### Task to complete
Nothing but the lines from the one with "def execMonitorWindowClose (s" through the end of the records below should be written out, and each must match word for word.

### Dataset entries

------------------------------------

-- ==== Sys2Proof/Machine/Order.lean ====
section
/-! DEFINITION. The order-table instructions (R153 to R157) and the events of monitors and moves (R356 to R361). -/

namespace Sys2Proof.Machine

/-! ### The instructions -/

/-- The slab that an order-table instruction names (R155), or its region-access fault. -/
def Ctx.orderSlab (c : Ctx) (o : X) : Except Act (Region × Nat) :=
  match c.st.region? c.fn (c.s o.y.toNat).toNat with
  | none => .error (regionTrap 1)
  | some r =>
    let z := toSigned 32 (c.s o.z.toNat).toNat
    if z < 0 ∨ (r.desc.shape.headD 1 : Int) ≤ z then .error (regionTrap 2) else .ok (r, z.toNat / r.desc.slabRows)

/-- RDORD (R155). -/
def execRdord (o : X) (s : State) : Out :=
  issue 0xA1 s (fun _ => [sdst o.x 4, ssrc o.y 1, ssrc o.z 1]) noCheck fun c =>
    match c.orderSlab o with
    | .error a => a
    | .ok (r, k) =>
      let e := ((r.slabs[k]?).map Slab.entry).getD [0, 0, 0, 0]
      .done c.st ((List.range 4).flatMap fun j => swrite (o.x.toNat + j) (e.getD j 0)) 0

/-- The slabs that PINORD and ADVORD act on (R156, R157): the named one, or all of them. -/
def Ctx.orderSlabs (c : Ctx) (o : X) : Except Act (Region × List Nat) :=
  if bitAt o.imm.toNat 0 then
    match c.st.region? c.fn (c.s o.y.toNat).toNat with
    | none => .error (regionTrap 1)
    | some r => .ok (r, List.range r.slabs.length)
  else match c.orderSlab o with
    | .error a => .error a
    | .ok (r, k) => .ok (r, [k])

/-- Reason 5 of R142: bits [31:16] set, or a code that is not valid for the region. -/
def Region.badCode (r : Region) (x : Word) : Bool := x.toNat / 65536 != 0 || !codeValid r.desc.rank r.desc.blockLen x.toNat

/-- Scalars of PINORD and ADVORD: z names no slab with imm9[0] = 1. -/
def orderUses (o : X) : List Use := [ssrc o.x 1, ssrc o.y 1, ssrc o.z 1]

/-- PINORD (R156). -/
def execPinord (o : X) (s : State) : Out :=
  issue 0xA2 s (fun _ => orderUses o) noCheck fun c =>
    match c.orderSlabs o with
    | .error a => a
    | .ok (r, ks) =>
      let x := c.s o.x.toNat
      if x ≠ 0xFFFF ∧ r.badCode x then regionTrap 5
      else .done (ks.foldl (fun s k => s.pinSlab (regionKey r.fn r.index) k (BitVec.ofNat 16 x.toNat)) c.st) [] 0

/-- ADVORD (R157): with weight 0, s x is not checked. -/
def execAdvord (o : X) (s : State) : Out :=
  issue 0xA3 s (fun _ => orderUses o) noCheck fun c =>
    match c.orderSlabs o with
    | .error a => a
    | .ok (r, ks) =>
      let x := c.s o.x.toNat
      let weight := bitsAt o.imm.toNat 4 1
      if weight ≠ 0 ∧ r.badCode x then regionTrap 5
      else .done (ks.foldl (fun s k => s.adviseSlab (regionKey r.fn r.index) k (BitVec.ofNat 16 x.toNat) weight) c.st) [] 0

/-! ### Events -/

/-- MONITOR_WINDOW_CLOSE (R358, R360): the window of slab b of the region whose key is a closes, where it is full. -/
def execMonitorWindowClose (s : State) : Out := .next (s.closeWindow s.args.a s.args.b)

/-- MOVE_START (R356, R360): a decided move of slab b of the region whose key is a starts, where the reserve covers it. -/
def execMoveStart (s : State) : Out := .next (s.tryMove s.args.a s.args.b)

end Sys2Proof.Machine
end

------------------------------------

### Written response
def execMonitorWindowClose (s : State) : Out := .next (s.closeWindow s.args.a s.args.b)

/-- MOVE_START (R356, R360): a decided move of slab b of the region whose key is a starts, where the reserve covers it. -/
def execMoveStart (s : State) : Out := .next (s.tryMove s.args.a s.args.b)

end Sys2Proof.Machine
end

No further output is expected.